◆ Exercise ◆
Your reply should consist solely of the lines from the start of the material below through the line containing "0x02 0x05 d a x ty)", reproduced exactly.

◆ Supplied data ◆
↓↓↓
/-- The fields of a lane instruction's word; `none` for an instruction that has no lane word. -/
def encodeLaneFields : Instr → Option LaneFields
  | .vsetl last d k vt => some { laneBase ⟨last, 0, false⟩ 0x01 0x00 with d := d, k := k, imm := vt.setWidth 32 }
  | .vsetli last d vt n => some { laneBase ⟨last, 0, false⟩ 0x01 0x01 with d := d, imm := n ++ 0#10 ++ vt }
  | .vadd c d a x ty => some (laneBin c 0x02 0x00 d a x ty)
  | .vsub c d a x ty => some (laneBin c 0x02 0x01 d a x ty)
  | .vrsub c d a x ty => some (laneBin c 0x02 0x02 d a x ty)
  | .vmul c d a x ty => some (laneBin c 0x02 0x03 d a x ty)
  | .vmulh c d a x ty => some (laneBin c 0x02 0x04 d a x ty)
  | .vdiv c d a x ty => some (laneBin c 0x02 0x05 d a x ty)
  | .vrem c d a x ty => some (laneBin c 0x02 0x06 d a x ty)
  | .vmin c d a x ty => some (laneBin c 0x02 0x07 d a x ty)
  | .vmax c d a x ty => some (laneBin c 0x02 0x08 d a x ty)
  | .vand c d a x ty => some (laneBin c 0x02 0x09 d a x ty)
  | .vor c d a x ty => some (laneBin c 0x02 0x0A d a x ty)
  | .vxor c d a x ty => some (laneBin c 0x02 0x0B d a x ty)
  | .vandn c d a x ty => some (laneBin c 0x02 0x0C d a x ty)
  | .vsll c d a x ty => some (laneBin c 0x02 0x0D d a x ty)
  | .vsrl c d a x ty => some (laneBin c 0x02 0x0E d a x ty)
  | .vsra c d a x ty => some (laneBin c 0x02 0x0F d a x ty)
  | .vaddSat c d a x ty => some (laneBin c 0x02 0x10 d a x ty)
  | .vsubSat c d a x ty => some (laneBin c 0x02 0x11 d a x ty)
  | .vclz c d a ty => some (laneUn c 0x02 0x12 d a ty)
  | .vpopc c d a ty => some (laneUn c 0x02 0x13 d a ty)
  | .vwadd c d a x ty => some (laneBin c 0x03 0x00 d a x ty)
  | .vwsub c d a x ty => some (laneBin c 0x03 0x01 d a x ty)
  | .vwmul c d a x ty => some (laneBin c 0x03 0x02 d a x ty)
  | .vnsrl c d a x ty => some (laneBin c 0x03 0x03 d a x ty)
  | .vnsra c d a x ty => some (laneBin c 0x03 0x04 d a x ty)
  | .vnclip c d a x ty => some (laneBin c 0x03 0x05 d a x ty)
  | .vmacc c d a x ty => some (laneBin c 0x04 0x00 d a x ty)
  | .vnmsac c d a x ty => some (laneBin c 0x04 0x01 d a x ty)
  | .vwmacc c d a x ty => some (laneBin c 0x04 0x02 d a x ty)
  | .vfadd c rm d a x ty => some (laneBin c 0x05 (rm ++ 0#5) d a x ty)
  | .vfsub c rm d a x ty => some (laneBin c 0x05 (rm ++ 1#5) d a x ty)
  | .vfmul c rm d a x ty => some (laneBin c 0x05 (rm ++ 2#5) d a x ty)
  | .vfdiv c rm d a x ty => some (laneBin c 0x05 (rm ++ 3#5) d a x ty)
  | .vfsqrt c rm d a ty => some (laneUn c 0x05 (rm ++ 4#5) d a ty)
  | .vfmin c d a x ty => some (laneBin c 0x05 0x05 d a x ty)
  | .vfmax c d a x ty => some (laneBin c 0x05 0x06 d a x ty)
  | .vfsgnj c d a x ty => some (laneBin c 0x05 0x07 d a x ty)
  | .vfsgnjn c d a x ty => some (laneBin c 0x05 0x08 d a x ty)
  | .vfsgnjx c d a x ty => some (laneBin c 0x05 0x09 d a x ty)
  | .vfabs c d a ty => some (laneUn c 0x05 0x0A d a ty)
  | .vfneg c d a ty => some (laneUn c 0x05 0x0B d a ty)
  | .vfkind c d a ty => some (laneUn c 0x05 0x0C d a ty)
  | .vfma c rm d a x e ty => some { laneBin c 0x06 (rm ++ 0#5) d a x ty with c := e }
  | .vfms c rm d a x e ty => some { laneBin c 0x06 (rm ++ 1#5) d a x ty with c := e }
  | .vfnma c rm d a x e ty => some { laneBin c 0x06 (rm ++ 2#5) d a x ty with c := e }
  | .vfnms c rm d a x e ty => some { laneBin c 0x06 (rm ++ 3#5) d a x ty with c := e }
  | .vfwma c rm d a x e ty => some { laneBin c 0x06 (rm ++ 4#5) d a x ty with c := e }
  | .vcvt c rm d a sty dty => some { laneUn c 0x07 (rm ++ 0#5) d a dty with c := sty.setWidth 6 }
  | .vcvtSat c rm d a sty dty => some { laneUn c 0x07 (rm ++ 1#5) d a dty with c := sty.setWidth 6 }
  | .vcmpEq c pd a x ty => some (laneCmp c 0x08 0x00 pd a x ty)
  | .vcmpNe c pd a x ty => some (laneCmp c 0x08 0x01 pd a x ty)
  | .vcmpLt c pd a x ty => some (laneCmp c 0x08 0x02 pd a x ty)
  | .vcmpLe c pd a x ty => some (laneCmp c 0x08 0x03 pd a x ty)
  | .vcmpGt c pd a x ty => some (laneCmp c 0x08 0x04 pd a x ty)
  | .vcmpGe c pd a x ty => some (laneCmp c 0x08 0x05 pd a x ty)
  | .vfcmpEq c pd a x ty => some (laneCmp c 0x09 0x00 pd a x ty)
  | .vfcmpLt c pd a x ty => some (laneCmp c 0x09 0x01 pd a x ty)
  | .vfcmpLe c pd a x ty => some (laneCmp c 0x09 0x02 pd a x ty)
  | .vfcmpUnord c pd a x ty => some (laneCmp c 0x09 0x03 pd a x ty)
  | .vpand c pd pa pb => some (lanePred c 0x00 pd pa pb)
  | .vpor c pd pa pb => some (lanePred c 0x01 pd pa pb)
  | .vpxor c pd pa pb => some (lanePred c 0x02 pd pa pb)
  | .vpandn c pd pa pb => some (lanePred c 0x03 pd pa pb)
  | .vpnot c pd pa => some (lanePred c 0x04 pd pa 0)
  | .vpmov c pd pa => some (lanePred c 0x05 pd pa 0)
  | .vpset c pd => some (lanePred c 0x06 pd 0 0)
  | .vpclr c pd => some (lanePred c 0x07 pd 0 0)
  | .vpcnt c d pa => some (lanePred c 0x08 (d.setWidth 7) pa 0)
  | .vpfirst c d pa => some (lanePred c 0x09 (d.setWidth 7) pa 0)
  | .vpfrom c pd a ty => some (laneCmp c 0x0A 0x0A pd a (.vec 0) ty)
  | .vpto c d pa ty => some { lanePred c 0x0B (d.setWidth 7) pa 0 with ty := ty }
  | .vmv c d x ty => some (laneBin c 0x0B 0x00 d 0 x ty)
  | .vmerge c d a x ty => some (laneBin c 0x0B 0x01 d a x ty)
  | .vid c d ty => some (laneUn c 0x0B 0x02 d 0 ty)
  | .vmvx last d a ty => some (laneUn ⟨last, 0, false⟩ 0x0B 0x03 d a ty)
  | .vredsum c d a ty => some (laneUn c 0x0C 0x00 d a ty)
  | .vredmin c d a ty => some (laneUn c 0x0C 0x01 d a ty)
  | .vredmax c d a ty => some (laneUn c 0x0C 0x02 d a ty)
  | .vredand c d a ty => some (laneUn c 0x0C 0x03 d a ty)
  | .vredor c d a ty => some (laneUn c 0x0C 0x04 d a ty)
  | .vredxor c d a ty => some (laneUn c 0x0C 0x05 d a ty)
  | .vfredsum c rm d a ty => some (laneUn c 0x0C (rm ++ 6#5) d a ty)
  | .vfredmin c d a ty => some (laneUn c 0x0C 0x07 d a ty)
  | .vfredmax c d a ty => some (laneUn c 0x0C 0x08 d a ty)
  | .vscanAdd c d a ty => some (laneUn c 0x0D 0x00 d a ty)
  | .vscanMin c d a ty => some (laneUn c 0x0D 0x01 d a ty)
  | .vscanMax c d a ty => some (laneUn c 0x0D 0x02 d a ty)
  | .vfscanAdd c rm d a ty => some (laneUn c 0x0D (rm ++ 3#5) d a ty)
  | .vshup c d a x e ty => some { laneBin c 0x0E 0x00 d a x ty with c := e }
  | .vshdn c d a x e ty => some { laneBin c 0x0E 0x01 d a x ty with c := e }
  | .vpick c d a x ty => some (laneBin c 0x0E 0x02 d a x ty)
  | .vpack c d a ty => some (laneUn c 0x0E 0x03 d a ty)
  | .vxchg c d a x ty => some (laneBin c 0x0E 0x04 d a x ty)
  | .vbcast c d a x ty => some (laneBin c 0x0E 0x05 d a x ty)
  | .vrev c d a ty => some (laneUn c 0x0E 0x06 d a ty)
  | .vld c o d q disp ty => some { laneMem c 0x10 o q 0 d ty with imm := disp }
  | .vlds c o d b k disp ty => some { laneMem c 0x10 o ⟨k, false⟩ 1 d ty with b := b, imm := disp }
  | .vldx c o d a q ty => some { laneMem c 0x10 o q 2 d ty with a := a }
  | .vldff c o d e q disp ty => some { laneMem c 0x10 o q 3 d ty with c := e, imm := disp }
  | .vldp c o d a disp ty => some { laneMem c 0x10 o ⟨0, false⟩ 4 d ty with a := a, imm := disp }
  | .vldc c o d a q => some { laneMem c 0x10 o q 5 d 0 with a := a }
  | .vst c o d q disp ty => some { laneMem c 0x11 o q 0 d ty with imm := disp }
  | .vsts c o d b k disp ty => some { laneMem c 0x11 o ⟨k, false⟩ 1 d ty with b := b, imm := disp }
  | .vstx c o d a q ty => some { laneMem c 0x11 o q 2 d ty with a := a }
  | .vstp c o d a disp ty => some { laneMem c 0x11 o ⟨0, false⟩ 4 d ty with a := a, imm := disp }
  | .vstc c o d a q => some { laneMem c 0x11 o q 5 d 0 with a := a }
  | .vatom c sc op d a b e q nr =>
    some { laneBase c 0x12 (sc ++ op) with
           d := d, a := a, b := b, c := e, k := q.k, imm := 0#25 ++ BitVec.ofBool q.perLane ++ 0#5 ++ BitVec.ofBool nr }
  | .vatom32 c sc op d a b q nr =>
    some { laneBase c 0x13 (sc ++ op) with
           d := d, a := a, b := b, k := q.k, imm := 0#25 ++ BitVec.ofBool q.perLane ++ 0#5 ++ BitVec.ofBool nr }
  | .vlrc c d a b e q n stop =>
    some { laneBase c 0x14 0x00 with
           d := d, a := a, b := b, c := e, k := q.k, imm := 0#24 ++ BitVec.ofBool stop ++ BitVec.ofBool q.perLane ++ n }
  | .vbasket c a b => some { laneBase c 0x15 0x00 with a := a, b := b }
  | _ => none
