/-- No stepping. -/
def StepState.off : StepState := ⟨0, false, 0, 0, none⟩

/-- The planes of R189 at team placement. -/
def Plane.reset : Plane := ⟨none, [], none⟩

/-- A compute core with nothing placed on it. -/
def Core.reset : Core :=
  { active := .reset, shadow := .reset, mq := [], holder := none, left := 0, ending := false, share := [], waited := 0, lastScalar := 31, issuers := [],
    issued := false, events := Vector.replicate 15 0, laneCycles := [], sampleAt := 0 }

/-- The debug unit's registers at reset (R336). -/
def Debug.reset : Debug :=
  { ctl := 0, sel := 0, bp := Vector.replicate 8 (0, 0), wp := Vector.replicate 4 (0, 0, 0), bins := Vector.replicate 16 (0, 0), binctx := 0,
    hit := 0, stepctl := 0, trbase := 0, trsize := 0, trhead := 0, trtail := 0, trdrop := 0, smpint := 65536, lcsel := 0, evsel := 0 }

/-- A service core at reset (R352, R368, R387), not yet released (R346 step 4). Its SCODE is a capability over all of physical memory with the
    system permission (R347, R351; log entry 1). -/
def Service.reset : Service :=
  { hart := { Hart.reset with scode := ⟨0x8005, 0, 0, 52, 0, 1024, 0, true⟩ }, released := false, sevtarg := 0, sevtgrp := 0, sepc := 0,
    inHandler := false, stale := false, svec := Config.kernelEntry, strapbase := 0, ssavedst := 0, stimer := 0, events := [], held := [], restores := [],
    ctxctl := 0, mig := ⟨0, 0, 0, 0, 0, false, false, false⟩, wpage := 0, wcount := 0, wresult := 0, ksel := 0, kstatus := 0, kblob := 0, revs := [],
    fpctl := 0, fpstat := 0, openGraph := none, preempt := 50000, timerTold := false, wctl := 0, kctl := none }

/-- A cluster at reset: 48 scratchpad ways (R21), nothing resident. -/
def Cluster.reset : Cluster :=
  { split := 48, splitCtx := 0, wayGens := Vector.replicate 64 0, slotGens := [], tlb := [], ops := [], locks := [], ports := [], kport := ⟨[], []⟩,
    basket := ⟨[], [], [], []⟩, cores := Vector.replicate 4 .reset, svc := .reset, dbg := .reset }

/-- Rated tokens per die and period (R403). -/
def ratedTokens (kind : Nat) : Nat := if kind = 0 then 28000 else Config.ratedTier2

/-- The classes of one kind at reset: class 0 rated, with borrow; the others disabled (R403). -/
def Bucket.resetKind (kind : Nat) : Vector Bucket 16 :=
  (Vector.replicate 16 ⟨0, 0, false, 0⟩).set 0 ⟨ratedTokens kind, ratedTokens kind, true, 0⟩

/-- A die at reset. -/
def Die.reset : Die :=
  { graphs := [], insts := [], dumps := [], fatal := false, buckets := #v[Bucket.resetKind 0, Bucket.resetKind 1], pool := Vector.replicate 2 0, refill := 0 }

/-- No invocation running (log entry 1). -/
def Routine.reset : Routine := ⟨Vector.replicate 32 0, 0, 0, 0, .ret⟩

/-- The edge block at reset (R347). -/
def Edge.reset : Edge :=
  { bootstat := 0, fwver := 0, queues := [], ethslot := Vector.replicate 2 0, ethlport := 24090, wltopo := Config.wltopo,
    wlports := Vector.replicate 16 ⟨false, false⟩, wlreplies := [], wlSeq := [], wlSent := [],
    hostDiscards := 0, pcieFatal := false, hostData := [], bar2 := [] }

/-- A free key slot (R394). -/
def KeySlot.reset : KeySlot := ⟨0, 0, 0, none, none, 0, 0, false, false, false⟩

/-- The dispatcher at package reset: it has placed nothing (R275). -/
def Disp.reset : Disp :=
  { grids := [], posts := [], heads := [], conts := [], saved := [], nextGrid := 0, lastCluster := none, lastQueue := Vector.replicate 4 255, copies := 0 }

/-- The firmware's fleet state at reset: every world in class 0 (R403), the TDP of the part, 1.6 GHz (R415). -/
def Fleet.reset : Fleet :=
  { classOf := [], pending := none, limit := if Config.partM then 3600 else 3200, mhz := 1600, halfRows := false, surge := none, throttle := 0,
    hot := Vector.replicate 5 0, power := 0, pkgFatal := false, errors := [], retired := [], listFull := false, counts := [], crash := [], response := [],
    linkRetry := [], linksDown := [], alerts := [], worldq := [] }

/-- The package right after reset: Trailhead has not yet run (R345). -/
def State.reset : State :=
  { cycle := 0, time := 0, turns := [], cur := .service 0, free := 0, nextId := 1, mem := [], tags := [], stalled := [], damaged := [], groups := [], teams := [],
    clusters := Vector.replicate 192 .reset, dies := Vector.replicate 4 .reset, ctxs := [], ctxBase := 0, sliceFlags := [], tables := [],
    rt := .reset, worlds := [], disp := .reset, edge := .reset, boot := ⟨0, Config.flashImage, [], Config.fusedCount, 0, [], []⟩, keys := Vector.replicate 64 .reset,
    attest := ⟨0, Config.indexRecords.map (·.toList), none, [], [], [], false⟩, io := ⟨[], [], [], [], [], [], none, Vector.replicate 2 0, [], [], 0, []⟩, fleet := .reset }

end Sys2Proof.Machine
end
↑↑↑
◆ Answer section ◆
/-- The fields of a lane instruction's word; `none` for an instruction that has no lane word. -/
def encodeLaneFields : Instr → Option LaneFields
  | .vsetl last d k vt => some { laneBase ⟨last, 0, false⟩ 0x01 0x00 with d := d, k := k, imm := vt.setWidth 32 }
  | .vsetli last d vt n => some { laneBase ⟨last, 0, false⟩ 0x01 0x01 with d := d, imm := n ++ 0#10 ++ vt }
  | .vadd c d a x ty => some (laneBin c 0x02 0x00 d a x ty)
  | .vsub c d a x ty => some (laneBin c 0x02 0x01 d a x ty)
  | .vrsub c d a x ty => some (laneBin c 0x02 0x02 d a x ty)
  | .vmul c d a x ty => some (laneBin c 0x02 0x03 d a x ty)
  | .vmulh c d a x ty => some (laneBin c 0x02 0x04 d a x ty)
  | .vdiv c d a x ty => some (laneBin c 0x02 0x05 d a x ty)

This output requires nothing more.